The good periods outweighed the bad and when you are 19 you can’t imagine it otherwise. You have tremendous powers of suppression because your whole life is in front of you and no one is going to take that away.

And summer nights with train wrecks on screens, they are the life-blood of your future. That kind of happiness is strong and real and obviously, it must win and in the end, come to stay forever.

“What did you mean?” Carrie asked when Lin had not spoken for some time, “about it being good that the monster won? I thought it was a shame. I wanted the movie to end.”

“No more sequels?”

“No,” Carrie said, “I couldn’t stand it, even if she is pure eye-candy.”

“Nothing to be jealous of again?” The sly smile again …

“She is a movie star, Lin,” – Carrie shrugged, trying to make it sincere “ – she is supposed to look better than the rest of us. Maybe all the making out between her and the others did something for Alan and Nadine, you know – they looked like they were in a hurry to get home.
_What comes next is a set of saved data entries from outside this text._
-- ==== Sys2Proof/Machine/Sites.lean ====
section
/-!
DEFINITION. Sys2Proof/Machine/Sites.lean: site buffers and their engines (R164 to R177), release and acquire actions
(R181), lives (R176), requests and their windows (R151, R182).
-/
namespace Sys2Proof.Machine

open Sys2Proof

/-! ## Buffers -/

/-- An EMPTY buffer. -/
def emptyBuf : SiteBuf :=
  { st := .empty, line := 0, data := [], valid := [], dirty := [], filled := false, poi := [], overlay := [], drop := false
    only := none, left := 0, since := 0, order := 0, used := 0, place := 0, units := 0, merged := false }

/-- Buffers in use (R174). -/
def Site.inUse (x : Site) : Nat := (x.bufs.filter fun u => u.st != .empty).length

/-- The buffer that holds or awaits a line. -/
def Site.bufOf (x : Site) (base : Nat) : Option Nat := placeOf (fun u : SiteBuf => u.st != .empty && u.line == base) x.bufs 0

/-- Does a FULL or DIRTY buffer hold these bytes? -/
def SiteBuf.has (u : SiteBuf) (o n : Nat) : Bool :=
  (u.st == .full || u.st == .dirty) && (u.filled || (List.range n).all fun i => u.valid.getD (o + i) false)

/-- Does it serve an access with them? Bytes of a fill from before an acquire serve only what waited for it then (R206; log 12). -/
def SiteBuf.serves (u : SiteBuf) (w : Waiter) (o n : Nat) : Bool :=
  ({ u with filled := u.filled && u.only.all (·.contains w) } : SiteBuf).has o n

/-- A buffer whose contents are dropped: with a fill outstanding it is emptied when the data has arrived (R164, R190). -/
def emptied (u : SiteBuf) : SiteBuf := if u.left = 0 then emptyBuf else { u with st := .filling, drop := true }

/-- A buffer taken for a line: FILLING or written, by `st`. -/
def newBuf (st : BufSt) (base len stamp clk left : Nat) : SiteBuf :=
  { emptyBuf with
    st := st, line := base, data := List.replicate len 0, valid := List.replicate len false
    dirty := List.replicate len false, poi := List.replicate len false, left := left, since := clk, order := stamp
    used := stamp }

/-- Change one buffer. -/
def modBuf (s : State) (b k i : Nat) (f : SiteBuf → SiteBuf) : State :=
  s.modSite b k fun x => { x with bufs := setAt x.bufs i (f (x.bufs.getD i emptyBuf)) }

/-- Mark a buffer used: recency (R165). -/
def touchBuf (s : State) (b k i : Nat) : State :=
  s.modSite b k fun x =>
    { x with bufs := setAt x.bufs i { x.bufs.getD i emptyBuf with used := x.seq }, seq := x.seq + 1 }

/-- The buffer a miss takes: an EMPTY one, else the first FULL by recency, else the first DIRTY so (R165); in MODE STREAM the first
by the order in which their fills were issued, FULL before DIRTY as R165 has it (R166; log 88). No fill beyond DEP buffers (R174): with
more in use than a lowered DEP allows, no buffer is replaced either, and a miss waits (log 88). -/
def pickBuf (x : Site) : Option Nat :=
  let key (u : SiteBuf) : Nat := if x.streamMode then u.order else u.used
  let least (st : BufSt) : Option Nat :=
    let us := x.bufs.filter fun u => u.st == st && u.left == 0
    match us.map key with
    | [] => none
    | a :: l => placeOf (fun u : SiteBuf => u.st == st && u.left == 0 && key u == l.foldl min a) x.bufs 0
  let cap := if x.isPreload then x.dmax else x.dep
  if x.inUse < cap then placeOf (fun u : SiteBuf => u.st == .empty) x.bufs 0
  else if cap < x.inUse || x.isPreload then none
  else (least .full).orElse fun _ => least .dirty

/-! ## Writes at home -/

/-- Note the 64 KiB granules a write reaches, for the context, at the home bay (R361). -/
def noteDirty (s : State) (ctx : Nat) (l : Loc) (n : Nat) : State :=
  if l.mem = 0 then
    let o := l.key - loftKey l.home 0
    s.modCtx l.home ctx fun c => { c with dirty := insertNat ((o + n - 1) / 0x10000) (insertNat (o / 0x10000) c.dirty) }
  else s

/-- The runs of set bits of a mask from place `o` on, `n` places: place and length. -/
def runsOf (mask : List Bool) (o n : Nat) : List (Nat × Nat) :=
  (List.range n).foldr (fun i acc =>
    if mask.getD (o + i) false then
      match acc with
      | (p, m) :: l => if p = o + i + 1 then (o + i, m + 1) :: l else (o + i, 1) :: (p, m) :: l
      | [] => [(o + i, 1)]
    else acc) []

/-- The tag of the oldest access that waits in a site (R175). -/
def waiterTag (s : State) (b : Nat) (x : Site) : Word :=
  match x.waiters with
  | [] => 0
  | w :: _ => ((s.inst? b w.gate w.ix).map (·.tag)).getD 0

/-- Stop an engine of a site with a fault record (R175). -/
def engineFault (s : State) (b k : Nat) (back : Bool) (code : Nat) (d : Word × Word × Word × Word) (full : Bool := false) : State :=
  match s.site? b k with
  | none => s
  | some x =>
    s.stopEngine b k x.ctx back { s.recOf b x.ctx code 3 with
      tag := waiterTag s b x, d0 := d.1, d1 := d.2.1, d2 := d.2.2.1, d3 := d.2.2.2 } full

/-! ## Requests (R151, R182) -/

/-- The window of a request: its site's fill engine, or its unit. -/
def Req.winKey (r : Req) : Nat :=
  match r.goal with
  | .fill k _ _ _ => k
  | _ => 256 + r.unit

/-- Does a request write? -/
def Req.writes (r : Req) : Bool := r.pkt.body 220 4 == 1 || r.pkt.body 220 4 == 4

/-- Requests out under a window. -/
def outUnder (y : Bay) (key : Nat) : Nat := (y.reqs.filter fun r => r.sent && r.winKey == key).length

/-- The first RQID from `q` on that no outstanding request of the unit has. -/
def freeRqid (y : Bay) (unit : Nat) : Nat → Nat → Nat
  | 0, q => q % 4096
  | n + 1, q => if y.reqs.any fun r => r.sent && r.unit == unit && r.rqid == q % 4096 then freeRqid y unit n (q + 1) else q % 4096

/-- Do two requests of a bay reach one granule, and one of them writes it? An ldo holds nothing back: it waits for the very sto (R188). -/
def Req.crosses (r q : Req) : Bool :=
  let lo (r : Req) : Nat := r.pkt.body 136 52 / 64
  let hi (r : Req) : Nat := (r.pkt.body 136 52 + r.pkt.body 204 8) / 64
  let ldo (r : Req) : Bool := r.pkt.body 220 4 == 3
  (r.writes || q.writes) && !ldo r && !ldo q && r.home == q.home && lo r ≤ hi q && lo q ≤ hi r

/-- Send one request if its window has room: it takes the next number (R151). A bay's own writes of a granule stay in order, and in order
with its reads of it (R201; log 89). -/
def sendOne (s : State) (b i : Nat) : State :=
  let y := s.bay b
  match y.reqs[i]? with
  | none => s
  | some r =>
    let w := AMap.getD y.wins r.winKey Win.reset
    if r.sent || w.win ≤ outUnder y r.winKey || (y.reqs.take i).any r.crosses then s
    else
      let q := freeRqid y r.unit 64 (AMap.getD y.wins (256 + r.unit) Win.reset).next
      let r := { r with sent := true, rqid := q, pkt := r.pkt.setRqid q }
      let s := s.modBay b fun y =>
        let wu := AMap.getD y.wins (256 + r.unit) Win.reset
        { y with reqs := setAt y.reqs i r, wins := AMap.set y.wins (256 + r.unit) { wu with next := (q + 1) % 4096 } }
      s.sendReq r.home r.pkt

/-- Send what the windows let out, in order (R152). -/
def pumpReqs (s : State) (b : Nat) : State := (List.range (s.bay b).reqs.length).foldl (fun s i => sendOne s b i) s

/-- Queue a request and send what may go. -/
def issueReq (s : State) (b : Nat) (r : Req) : State :=
  pumpReqs (s.modBay b fun y => { y with reqs := y.reqs ++ [r] }) b

/-- The window after a reply (R151). -/
def winReply (w : Win) (q next : Nat) (echo : Bool) : Win :=
  if echo then
    if (q + 4096 - w.hmark) % 4096 < 2048 then { w with win := max (w.win / 2) 1, run := 0, hmark := next } else w
  else if w.run + 1 = w.win then { w with win := min (w.win + 1) 64, run := 0 }
  else { w with run := w.run + 1 }

/-- Close an answered request: its window, and the requests that may go now. -/
def closeReq (s : State) (b : Nat) (r : Req) (echo : Bool) : State :=
  let s := s.modBay b fun y =>
    let next := (AMap.getD y.wins (256 + r.unit) Win.reset).next
    let w := AMap.getD y.wins r.winKey Win.reset
    { y with
      reqs := y.reqs.filter fun q => !(q.sent && q.ctx == r.ctx && q.unit == r.unit && q.rqid == r.rqid)
      wins := AMap.set y.wins r.winKey (winReply w r.rqid next echo) }
  pumpReqs s b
And she told me they hadn’t, you know … for two weeks at least.”

“Why?”

“Dunno – too many books, I suppose. Or Alan hasn’t been himself since his father died. It’s hard … “

“Movies with monsters having sex usually isn’t the recipe,” Lin said, “to get over that … “

There was just the slight edge of pain in her tone now and Carrie got up quickly, holding her hand out to Lin.

“Let’s go home. Fuck monsters. Fuck bad movies.”

“And you love both,” Lin said and grinned but took Carrie’s hand and dragged them both to their feet.

“I love this night,” Carrie said. “That’s enough.”